(Stored items)
○ ○ ○ ○ ○
-- ==== Sys2Proof/Machine/Walker.lean ====
section
/-! DEFINITION. Walker.lean: walker commands (R251 to R260): how one enters the machine, the samples and performs of its beats
(R248, R278, R284), what moves or ends a beat (R201, R257 to R259), and how a copy issues (R253 to R255). -/

namespace Sys2Proof.Machine

/-! ### Commands -/

/-- A command that is outstanding in cycle t (R256). -/
def Cmd.live (c : Cmd) (t : Nat) : Bool := c.outstanding && decide (t ≤ c.promise)

/-- Whether a herd's walker already holds 64 outstanding commands (R256). -/
def State.walkerFull (s : State) (w : Nat) : Bool := 64 ≤ (s.cmds.filter fun c => c.walker == w && c.live s.tick).length

/-- The busy-unit fault, or a hold in interlocked mode (R139, R256). -/
def State.busy {α : Type} (s : State) : Res α := if s.interlocked then .error .hold else raise 4

def State.modCmd (s : State) (id : Nat) (f : Cmd → Cmd) : State :=
  { s with cmds := s.cmds.map fun c => if c.id == id then f c else c }

def State.cmd? (s : State) (id : Nat) : Option Cmd := s.cmds.find? fun c => c.id == id

def State.call? (s : State) (id : Nat) : Option Call := s.calls.find? fun k => k.id == id

def State.modCall (s : State) (id : Nat) (f : Call → Call) : State :=
  { s with calls := s.calls.map fun k => if k.id == id then f k else k }

/-- A beat changed. -/
def State.modBeat (s : State) (id i : Nat) (f : Beat → Beat) : State :=
  s.modCmd id fun c => { c with beats := c.beats.modify i f }

/-- Whether a beat writes device memory: its write of each line ends that line's slot (R253). -/
def Beat.toDev (b : Beat) : Bool := b.dstSpace = .dev && !b.dst.isEmpty

/-- The low word of a context's vcyc at cycle t. -/
def State.vcycAt (s : State) (x t : Nat) : Word := BitVec.ofInt 32 (s.vcyc x + ((t : Int) - s.tick))

/-- Beat i of a command, with the command. -/
def State.beat? (s : State) (id i : Nat) : Option (Cmd × Beat) := (s.cmd? id).bind fun c => (c.beats[i]?).map fun b => (c, b)

/-- Block k of a command, with the command; a block changed. -/
def State.block? (s : State) (id k : Nat) : Option (Cmd × PackedBlock) := (s.cmd? id).bind fun c => (c.packed[k]?).map fun q => (c, q)
def State.modBlock (s : State) (id k : Nat) (f : PackedBlock → PackedBlock) : State :=
  s.modCmd id fun c => { c with packed := c.packed.modify k f }

def Cmd.isWamo (c : Cmd) : Bool := match c.kind with | .wamo .. => true | _ => false

/-- The order among the entries of phase 3 in which an engine's result is known: after every bundle of the cycle. -/
def engineOrd : Nat := 2 ^ 20

/-- The events of a beat: samples and performs, and the writes of each slot to device memory. -/
def State.planBeat (s : State) (id i : Nat) (b : Beat) : State :=
  let s := if b.expanded then s
    else if b.srcSpace = .dev then
      (b.slots.zipIdx).foldl (fun s p => s.plan p.1.2 1 0 (.beatSample id i p.2)) s
    else s.plan b.sampleAt 1 0 (.beatSample id i 0)
  if b.toDev then
    (b.slots.zipIdx).foldl (fun s p => s.planEv (p.1.2 + 10) 2 10 .walkerBeatPerform { a := id, b := i, c := p.2 }) s
  else s.planEv b.performAt 2 10 .walkerBeatPerform { a := id, b := i }

/-- The events of a block: the reads that only expand it, and its delivery. -/
def State.planBlock (s : State) (id k : Nat) (b : PackedBlock) : State :=
  let s := (b.reads.zipIdx).foldl (fun s p => s.plan p.1.2 1 0 (.blockSample id k p.2)) s
  if b.delivered then s else s.planEv b.deliverAt 1 1 .expanderDeliver { a := id, b := k }

/-- A CTX command that completes at no fixed cycle (R420, R422). -/
def Cmd.lasting (c : Cmd) : Bool :=
  match c.kind with
  | .cxq _ | .cxsave _ _ | .cxload _ _ => true
  | _ => false

/-- Commands that no `wprom` can name and that are past are forgotten; the outward copies of a call stay until all of them have performed,
since they are numbered together (R411). -/
def State.prune (s : State) : State :=
  let kept := s.herds.flatMap fun h => h.cores.flatMap fun k => k.r.issued.take 64 ++ k.susp.flatMap fun r => r.issued.take 64
  let open_ (c : Cmd) : Bool := c.live s.tick || (c.outstanding && c.lasting) || c.beats.any (fun b => !b.performed && !b.abandoned) || kept.contains c.id
    || (c.isOutward && s.calls.any fun k => c.ofCall k.id && k.state == .applying)
  { s with cmds := s.cmds.filter open_ }

/-- A planned command enters the machine with all its events. -/
def State.enterCmd (s : State) (c : Cmd) : State :=
  let s : State := { s.prune with nextId := s.nextId + 1 }
  let s : State := { s with cmds := s.cmds ++ [c] }
  let s := (c.beats.zipIdx).foldl (fun s p => s.planBeat c.id p.2 p.1) s
  (c.packed.zipIdx).foldl (fun s p => s.planBlock c.id p.2 p.1) s

/-- The command is the latest of the executing core's frame (R265). -/
def State.noteIssued (s : State) (id : Nat) : State := s.modR fun r => { r with issued := id :: r.issued }

/-- A new command of the executing core, with the fields that every kind has. -/
def State.newCmd (s : State) (kind : CmdKind) (walker : Nat) : Cmd :=
  { id := s.nextId, kind := kind, ctx := (s.R.ctx).getD 0, level := s.level, herd := s.cur.herd, core := s.cur.core, walker := walker
    addr := s.cur.pc, interlocked := s.interlocked, issue := s.tick, promise := s.tick, seq := s.cur.seq }

/-- The root has no translation (R78). -/
def State.isRoot (s : State) (x : Nat) : Bool := (s.ctx x).parent.isNone

/-- A fault found by a walk of the command becomes pending when the walk's last read is usable, and the command is discarded
whole (R254, R272). A refusal that needs no read becomes pending when the schedule's reads would begin (R253); one of the root,
which has no translation stage, is raised at issue (the example after R288). -/
def State.refuse (s : State) (cmd : Cmd) (f : Refused) (w : Walk) : Res State :=
  if s.isRoot cmd.ctx then raise f.cls
  else
    let s := s.modHerd cmd.walker fun h => { h with tlb := w.tlb }
    let (s, r) := s.walkReads cmd.ctx cmd.addr w.reads (s.tick + 67)
    let c := { cmd with promise := r, first := r, walkFault := .some (f.cls, f.owner, f.write, f.va) }
    .ok ((s.enterCmd c).planEv r 0 0 .walkFaultPending { a := cmd.id })

/-! ### Claims, slots and promises of what is left of a command (R201, R257 to R259, R278) -/

/-- Whether a frame issued a command (R265). -/
def Regs.issuer (r : Regs) (id : Nat) : Bool := r.issued.contains id || r.engPend.any fun p => p.1 == id

/-- A core with the frame changed that issued a command (R265, R371). -/
def Core.modIssuer (id : Nat) (f : Regs → Regs) (k : Core) : Core :=
  if k.r.issuer id then { k with r := f k.r }
  else { k with susp := k.susp.map fun r => if r.issuer id then f r else r }

/-- A frame record changed: the one that issued a command, where its context stands or is kept. -/
def State.modIssuer (s : State) (c : Cmd) (f : Regs → Regs) : State :=
  let v := (s.ctx c.ctx).virtOf c.herd
  let keep (x : Kept) : Kept :=
    if x.ctx == c.ctx && !x.herds.isEmpty then { x with herds := x.herds.modify v fun y : Herd => { y with cores := y.cores.modify c.core (Core.modIssuer c.id f) } }
    else x
  if s.kept.any fun x => x.ctx == c.ctx && !x.herds.isEmpty then { s with kept := s.kept.map keep }
  else s.modCore c.herd c.core (Core.modIssuer c.id f)

/-- Whether a command is a core's latest `wgeo.tab` (R263). -/
def State.latestTable (s : State) (r : Regs) (id : Nat) : Bool :=
  (r.issued.find? fun n => (s.cmd? n).any fun c => match c.kind with | .table _ => true | _ => false) == .some id

/-- The phase, the order and the event in which the record that a command has read is judged, at its promise (R286, R418, R422). -/
def CmdKind.judged : CmdKind → Option (Nat × Nat × Instr)
  | .apset _ _ _ => .some (3, engineOrd, .apsetComplete)
  | .cxmk _ => .some (4, 0, .cxmkComplete)
  | .cxgive _ => .some (4, 0, .cxgiveComplete)
  | .cxq _ => .some (4, 0, .cxqComplete)
  | _ => .none

/-- The events of the record of a command: its sample, in its slot or, where beats read it, at the promise, and its judgement. -/
def State.planRecord (s : State) (c : Cmd) : State :=
  match c.kind.judged with
  | .none => s
  | .some (phase, ord, i) =>
    (if c.beats.isEmpty then s.plan c.slot 1 0 (.recSample c.id) else s.plan c.promise 1 2 (.recSample c.id)).planEv c.promise phase ord i
      { a := c.id }

/-- A command whose beats have moved: the new promise and, past the old one, the promise-missed trap (R257); an outward copy raises
none (R375). -/
def State.repromise (s : State) (id : Nat) : State :=
  match s.cmd? id with
  | .none => s
  | .some c =>
    let p := match c.kind with
      | .wamo .. => c.slot + 74
      | .apset .. | .cxmk _ | .cxgive _ | .cxq _ => (c.beats.filter fun b => !b.abandoned).foldl (fun m b => max m b.performAt) (c.slot + 94)
      | _ => (c.beats.filter fun b => !b.abandoned).foldl (fun m b => max m b.performAt) c.issue
    if p ≤ c.promise || !(c.outstanding || c.isOutward) then s
    else
      let late (r : Regs) : Regs := if s.latestTable r id then { r with tabAt := p } else r
      let s := s.modCmd id fun c => { c with promise := p }
      let s := match c.kind with | .table _ => s.modIssuer c late | _ => s.planRecord { c with promise := p }
      match c.kind with
      | .callOut k => s.modCall k fun k => { k with doneAt := max k.doneAt p }
      | _ => s.plan c.promise 0 0 (.asyncDue c.herd c.core
        { cls := 18, d0 := s.vcycAt c.ctx p, ctx := c.ctx, owner := c.ctx })
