/-- The schedule of a copy command (R253): the rows of several receivers go out together, and the groups of `wscat` in their order. -/
def State.copySchedule (s : State) (k : CopyKind) (route bound : Word) (o f : BitVec 3) (own : BitVec 256)
    (kids : List (Call × BitVec 256)) : Walk × Except Refused Plan :=
  s.schedule (s.copyCmd k route bound o f kids) (s.copyMoves k (route.getLsbD 8) o f own kids) (k ≠ .mcast) (k = .scatter)

/-- A copy command (R262, R263) with the checks of R267 in their order. One that must wait for its table is held before the table
is tested (R139, R263). The herd-withheld fault of R71, which R267 does not list, stands after its order 3 (DEDUCED, log entry 55). -/
def State.copyCommand (s : State) (k : CopyKind) (a b : BitVec 5) (o f : BitVec 3) : Res State := do
  let (route, bound) ← s.src2 a b
  let s := s.notePbnd [a, b]
  let up := route.getLsbD 8
  let ch := (route >>> 4).toNat % 16
  let g := s.R.gm.getD o.toNat {}
  let far := s.R.gm.getD f.toNat {}
  if !routeOk k route then raise 2 11
  let own ← s.box (route.toNat % 16)
  let kids ← (routeSiblings k route).mapM (s.routeChild ch)
  let packed := match s.apertureOf own with | .some x => x.xf = 1 | .none => false
  if (if up then !boxWrites own else !boxReads own) || (up && s.level = 3 && packed) then raise 9
  if kids.any fun p => (p.1.space.herd).any (s.givenAway ((s.R.ctx).getD 0)) then raise 25
  if kids.any fun p => !sameFormat own p.2 then raise 12
  let table := k = .gather || k = .scatter
  let early := table && decide (s.tick < s.R.tabAt)
  if early && s.interlocked then .error .hold
  if table && !tableOk own g s.R.idx then raise 10
  let ownGeo := s.testedGeo k o
  if !subBoxOk own ownGeo.origins ownGeo.extents || (kids.any fun p => !subBoxOk p.2 far.origins g.extents) then raise 10
  if up && s.level = 3 && !(kids.all fun p => scaleWhole s own (s.copyRunsTo k up o f own p.2)) then raise 10
  if early then raise 6
  if bound ≠ 0 && s.interlocked then raise 6
  let cmd := s.copyCmd k route bound o f kids
  if s.walkerFull cmd.walker then s.busy
  return (← s.issuePlan cmd 1 (s.copySchedule k route bound o f own kids)).noteIssued cmd.id

/-- `wcopy` (R262). -/
def execWcopy (a b : BitVec 5) (o f : BitVec 3) (s : State) : Out := s.answer (s.copyCommand .copy a b o f)

/-- `wmcast` (R262). -/
def execWmcast (a b : BitVec 5) (o f : BitVec 3) (s : State) : Out := s.answer (s.copyCommand .mcast a b o f)

/-- `wgath` (R263). -/
def execWgath (a b : BitVec 5) (o f : BitVec 3) (s : State) : Out := s.answer (s.copyCommand .gather a b o f)

/-- `wscat` (R263). -/
def execWscat (a b : BitVec 5) (o f : BitVec 3) (s : State) : Out := s.answer (s.copyCommand .scatter a b o f)

/-! ### Geometry and the index table (R264) -/

/-- Two coordinates of a word: bits [31:16] and [15:0]. -/
def hiHalf (w : Word) : BitVec 16 := BitVec.extractLsb' 16 16 w
def loHalf (w : Word) : BitVec 16 := BitVec.extractLsb' 0 16 w

/-- `wgeo` (R264): dimensions 1 and 0; origins of 3 and 2 become 0, their extents 1. -/
def execWgeo (a b : BitVec 5) (n : BitVec 3) (s : State) : Out :=
  s.answer do
    let (x, y) ← s.src2 a b
    let g : Geo := { o0 := loHalf x, o1 := hiHalf x, o2 := 0, o3 := 0, e0 := loHalf y, e1 := hiHalf y, e2 := 1, e3 := 1 }
    return (s.notePbnd [a, b]).modR fun r => { r with gm := r.gm.set n.toNat g }
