/-- The rows of major 0x03 PRED, by its operation field. -/
def rowPred (w : BitVec 32) : Except DecodeErr Row :=
  match (w.extractLsb' 18 4).toNat with
  | 0 => plainPred w ⟨.pand (w.extractLsb' 15 3) (w.extractLsb' 12 3) (w.extractLsb' 9 3), 0x1FF#32, 0x0#32, 0x0#32⟩
  | 1 => plainPred w ⟨.por (w.extractLsb' 15 3) (w.extractLsb' 12 3) (w.extractLsb' 9 3), 0x1FF#32, 0x0#32, 0x0#32⟩
  | 2 => plainPred w ⟨.pxor (w.extractLsb' 15 3) (w.extractLsb' 12 3) (w.extractLsb' 9 3), 0x1FF#32, 0x0#32, 0x0#32⟩
  | 3 => plainPred w ⟨.pnot (w.extractLsb' 15 3) (w.extractLsb' 12 3), 0xFFF#32, 0x0#32, 0x0#32⟩
  | 4 => plainPred w ⟨.pmov (w.extractLsb' 15 3) (w.extractLsb' 12 3), 0xFFF#32, 0x0#32, 0x0#32⟩
  | 5 => plainPred w ⟨.vany (w.extractLsb' 15 3) (w.extractLsb' 12 3) (w.extractLsb' 9 3), 0x1FF#32, 0x0#32, 0x0#32⟩
  | 6 => plainPred w ⟨.vall (w.extractLsb' 15 3) (w.extractLsb' 12 3) (w.extractLsb' 9 3), 0x1FF#32, 0x0#32, 0x0#32⟩
  | 7 => .ok ⟨.pfirst (w.extractLsb' 15 3) (w.extractLsb' 12 3) (w.extractLsb' 9 3) (w.extractLsb' 2 2), 0x1F3#32, 0x0#32, 0x0#32⟩
  | 8 => .ok ⟨.pcnt (w.extractLsb' 12 3) (w.extractLsb' 9 3) (w.extractLsb' 4 5) (w.extractLsb' 2 2), 0x38003#32, 0x0#32, 0x0#32⟩
  | _ => .error .reservedOp

/-- The rows of major 0x04 INT, by its operation field. -/
def rowInt (w : BitVec 32) : Except DecodeErr Row :=
  match (w.extractLsb' 18 4).toNat with
  | 0 => .ok ⟨.add (w.extractLsb' 13 5) (w.extractLsb' 8 5) (w.extractLsb' 3 5) (w.extractLsb' 0 2), 0x4#32, 0x0#32, 0x0#32⟩
  | 1 => .ok ⟨.sub (w.extractLsb' 13 5) (w.extractLsb' 8 5) (w.extractLsb' 3 5) (w.extractLsb' 0 2), 0x4#32, 0x0#32, 0x0#32⟩
  | 2 => .ok ⟨.mul (w.extractLsb' 13 5) (w.extractLsb' 8 5) (w.extractLsb' 3 5), 0x4#32, 0x0#32, 0x3#32⟩
  | 3 => .ok ⟨.mulh (w.extractLsb' 13 5) (w.extractLsb' 8 5) (w.extractLsb' 3 5), 0x4#32, 0x0#32, 0x3#32⟩
  | 4 => .ok ⟨.mulhu (w.extractLsb' 13 5) (w.extractLsb' 8 5) (w.extractLsb' 3 5), 0x4#32, 0x0#32, 0x3#32⟩
  | 5 => .ok ⟨.div (w.extractLsb' 13 5) (w.extractLsb' 8 5) (w.extractLsb' 3 5) (w.extractLsb' 0 1), 0x4#32, 0x0#32, 0x2#32⟩
  | 6 => .ok ⟨.divu (w.extractLsb' 13 5) (w.extractLsb' 8 5) (w.extractLsb' 3 5) (w.extractLsb' 0 1), 0x4#32, 0x0#32, 0x2#32⟩
  | 7 => .ok ⟨.and (w.extractLsb' 13 5) (w.extractLsb' 8 5) (w.extractLsb' 3 5), 0x4#32, 0x0#32, 0x3#32⟩
  | 8 => .ok ⟨.or (w.extractLsb' 13 5) (w.extractLsb' 8 5) (w.extractLsb' 3 5), 0x4#32, 0x0#32, 0x3#32⟩
  | 9 => .ok ⟨.xor (w.extractLsb' 13 5) (w.extractLsb' 8 5) (w.extractLsb' 3 5), 0x4#32, 0x0#32, 0x3#32⟩
  | 10 => .ok ⟨.min (w.extractLsb' 13 5) (w.extractLsb' 8 5) (w.extractLsb' 3 5), 0x4#32, 0x0#32, 0x3#32⟩
  | 11 => .ok ⟨.max (w.extractLsb' 13 5) (w.extractLsb' 8 5) (w.extractLsb' 3 5), 0x4#32, 0x0#32, 0x3#32⟩
  | 12 => .ok ⟨.minu (w.extractLsb' 13 5) (w.extractLsb' 8 5) (w.extractLsb' 3 5), 0x4#32, 0x0#32, 0x3#32⟩
  | 13 => .ok ⟨.maxu (w.extractLsb' 13 5) (w.extractLsb' 8 5) (w.extractLsb' 3 5), 0x4#32, 0x0#32, 0x3#32⟩
  | 14 => .ok ⟨.sel (w.extractLsb' 13 5) (w.extractLsb' 8 5) (w.extractLsb' 3 5) (w.extractLsb' 0 3), 0x0#32, 0x0#32, 0x0#32⟩
  | _ => .error .reservedOp

/-- The rows of major 0x05 INTI, by its operation field. -/
def rowInti (w : BitVec 32) : Except DecodeErr Row :=
  match (w.extractLsb' 9 3).toNat with
  | 0 => .ok ⟨.addi (w.extractLsb' 17 5) (w.extractLsb' 12 5) (w.extractLsb' 0 9), 0x0#32, 0x0#32, 0x0#32⟩
  | 1 => .ok ⟨.andi (w.extractLsb' 17 5) (w.extractLsb' 12 5) (w.extractLsb' 0 9), 0x0#32, 0x0#32, 0x0#32⟩
  | 2 => .ok ⟨.ori (w.extractLsb' 17 5) (w.extractLsb' 12 5) (w.extractLsb' 0 9), 0x0#32, 0x0#32, 0x0#32⟩
  | 3 => .ok ⟨.xori (w.extractLsb' 17 5) (w.extractLsb' 12 5) (w.extractLsb' 0 9), 0x0#32, 0x0#32, 0x0#32⟩
  | 4 => .ok ⟨.slti (w.extractLsb' 17 5) (w.extractLsb' 12 5) (w.extractLsb' 0 9), 0x0#32, 0x0#32, 0x0#32⟩
  | 5 => .ok ⟨.sltui (w.extractLsb' 17 5) (w.extractLsb' 12 5) (w.extractLsb' 0 9), 0x0#32, 0x0#32, 0x0#32⟩
  | _ => .error .reservedOp

/-- The rows of major 0x06 FPS, by its operation field. -/
def rowFps (w : BitVec 32) : Except DecodeErr Row :=
  match (w.extractLsb' 18 4).toNat with
  | 0 => .ok ⟨.fadd (w.extractLsb' 13 5) (w.extractLsb' 8 5) (w.extractLsb' 3 5) (w.extractLsb' 2 1), 0x0#32, 0x0#32, 0x3#32⟩
  | 1 => .ok ⟨.fsub (w.extractLsb' 13 5) (w.extractLsb' 8 5) (w.extractLsb' 3 5) (w.extractLsb' 2 1), 0x0#32, 0x0#32, 0x3#32⟩
  | 2 => .ok ⟨.fmul (w.extractLsb' 13 5) (w.extractLsb' 8 5) (w.extractLsb' 3 5) (w.extractLsb' 2 1), 0x0#32, 0x0#32, 0x3#32⟩
  | 3 => .ok ⟨.fma (w.extractLsb' 13 5) (w.extractLsb' 8 5) (w.extractLsb' 3 5) (w.extractLsb' 2 1), 0x0#32, 0x0#32, 0x3#32⟩
  | 4 => .ok ⟨.fmin (w.extractLsb' 13 5) (w.extractLsb' 8 5) (w.extractLsb' 3 5), 0x4#32, 0x0#32, 0x3#32⟩
  | 5 => .ok ⟨.fmax (w.extractLsb' 13 5) (w.extractLsb' 8 5) (w.extractLsb' 3 5), 0x4#32, 0x0#32, 0x3#32⟩
  | 6 => .ok ⟨.fneg (w.extractLsb' 13 5) (w.extractLsb' 8 5), 0xFC#32, 0x0#32, 0x3#32⟩
  | 7 => .ok ⟨.fabs (w.extractLsb' 13 5) (w.extractLsb' 8 5), 0xFC#32, 0x0#32, 0x3#32⟩
  | 8 => .ok ⟨.f2i (w.extractLsb' 13 5) (w.extractLsb' 8 5) (w.extractLsb' 2 1) (w.extractLsb' 0 2), 0xF8#32, 0x0#32, 0x0#32⟩
  | 9 => .ok ⟨.i2f (w.extractLsb' 13 5) (w.extractLsb' 8 5) (w.extractLsb' 2 1) (w.extractLsb' 0 1), 0xF8#32, 0x0#32, 0x2#32⟩
  | _ => .error .reservedOp

/-- The rows of major 0x07 CMP, by its operation field. -/
def rowCmp (w : BitVec 32) : Except DecodeErr Row :=
  match (w.extractLsb' 18 4).toNat with
  | 0 => .ok ⟨.icmpEq (w.extractLsb' 13 3) (w.extractLsb' 8 5) (w.extractLsb' 3 5), 0x30007#32, 0x0#32, 0x0#32⟩
  | 1 => .ok ⟨.icmpNe (w.extractLsb' 13 3) (w.extractLsb' 8 5) (w.extractLsb' 3 5), 0x30007#32, 0x0#32, 0x0#32⟩
  | 2 => .ok ⟨.icmpLt (w.extractLsb' 13 3) (w.extractLsb' 8 5) (w.extractLsb' 3 5), 0x30007#32, 0x0#32, 0x0#32⟩
  | 3 => .ok ⟨.icmpLtu (w.extractLsb' 13 3) (w.extractLsb' 8 5) (w.extractLsb' 3 5), 0x30007#32, 0x0#32, 0x0#32⟩
  | 4 => .ok ⟨.icmpLe (w.extractLsb' 13 3) (w.extractLsb' 8 5) (w.extractLsb' 3 5), 0x30007#32, 0x0#32, 0x0#32⟩
  | 5 => .ok ⟨.icmpLeu (w.extractLsb' 13 3) (w.extractLsb' 8 5) (w.extractLsb' 3 5), 0x30007#32, 0x0#32, 0x0#32⟩
  | 6 => .ok ⟨.fcmpEq (w.extractLsb' 13 3) (w.extractLsb' 8 5) (w.extractLsb' 3 5) (w.extractLsb' 2 1), 0x30003#32, 0x0#32, 0x0#32⟩
  | 7 => .ok ⟨.fcmpLt (w.extractLsb' 13 3) (w.extractLsb' 8 5) (w.extractLsb' 3 5) (w.extractLsb' 2 1), 0x30003#32, 0x0#32, 0x0#32⟩
  | 8 => .ok ⟨.fcmpLe (w.extractLsb' 13 3) (w.extractLsb' 8 5) (w.extractLsb' 3 5) (w.extractLsb' 2 1), 0x30003#32, 0x0#32, 0x0#32⟩
  | 9 => .ok ⟨.fcmpUn (w.extractLsb' 13 3) (w.extractLsb' 8 5) (w.extractLsb' 3 5) (w.extractLsb' 2 1), 0x30003#32, 0x0#32, 0x0#32⟩
  | _ => .error .reservedOp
○ ○ ○ ○ ○
Reproduce only the lines above, starting at the line with "cmds := s.cmds.map" and ending at the line with "its delivery. -/", exactly as written.

## Task output
  { s with cmds := s.cmds.map fun c => if c.id == id then f c else c }

def State.cmd? (s : State) (id : Nat) : Option Cmd := s.cmds.find? fun c => c.id == id

def State.call? (s : State) (id : Nat) : Option Call := s.calls.find? fun k => k.id == id

def State.modCall (s : State) (id : Nat) (f : Call → Call) : State :=
  { s with calls := s.calls.map fun k => if k.id == id then f k else k }

/-- A beat changed. -/
def State.modBeat (s : State) (id i : Nat) (f : Beat → Beat) : State :=
  s.modCmd id fun c => { c with beats := c.beats.modify i f }

/-- Whether a beat writes device memory: its write of each line ends that line's slot (R253). -/
def Beat.toDev (b : Beat) : Bool := b.dstSpace = .dev && !b.dst.isEmpty

/-- The low word of a context's vcyc at cycle t. -/
def State.vcycAt (s : State) (x t : Nat) : Word := BitVec.ofInt 32 (s.vcyc x + ((t : Int) - s.tick))

/-- Beat i of a command, with the command. -/
def State.beat? (s : State) (id i : Nat) : Option (Cmd × Beat) := (s.cmd? id).bind fun c => (c.beats[i]?).map fun b => (c, b)

/-- Block k of a command, with the command; a block changed. -/
def State.block? (s : State) (id k : Nat) : Option (Cmd × PackedBlock) := (s.cmd? id).bind fun c => (c.packed[k]?).map fun q => (c, q)
def State.modBlock (s : State) (id k : Nat) (f : PackedBlock → PackedBlock) : State :=
  s.modCmd id fun c => { c with packed := c.packed.modify k f }

def Cmd.isWamo (c : Cmd) : Bool := match c.kind with | .wamo .. => true | _ => false

/-- The order among the entries of phase 3 in which an engine's result is known: after every bundle of the cycle. -/
def engineOrd : Nat := 2 ^ 20

/-- The events of a beat: samples and performs, and the writes of each slot to device memory. -/
def State.planBeat (s : State) (id i : Nat) (b : Beat) : State :=
  let s := if b.expanded then s
    else if b.srcSpace = .dev then
      (b.slots.zipIdx).foldl (fun s p => s.plan p.1.2 1 0 (.beatSample id i p.2)) s
    else s.plan b.sampleAt 1 0 (.beatSample id i 0)
  if b.toDev then
    (b.slots.zipIdx).foldl (fun s p => s.planEv (p.1.2 + 10) 2 10 .walkerBeatPerform { a := id, b := i, c := p.2 }) s
  else s.planEv b.performAt 2 10 .walkerBeatPerform { a := id, b := i }

/-- The events of a block: the reads that only expand it, and its delivery. -/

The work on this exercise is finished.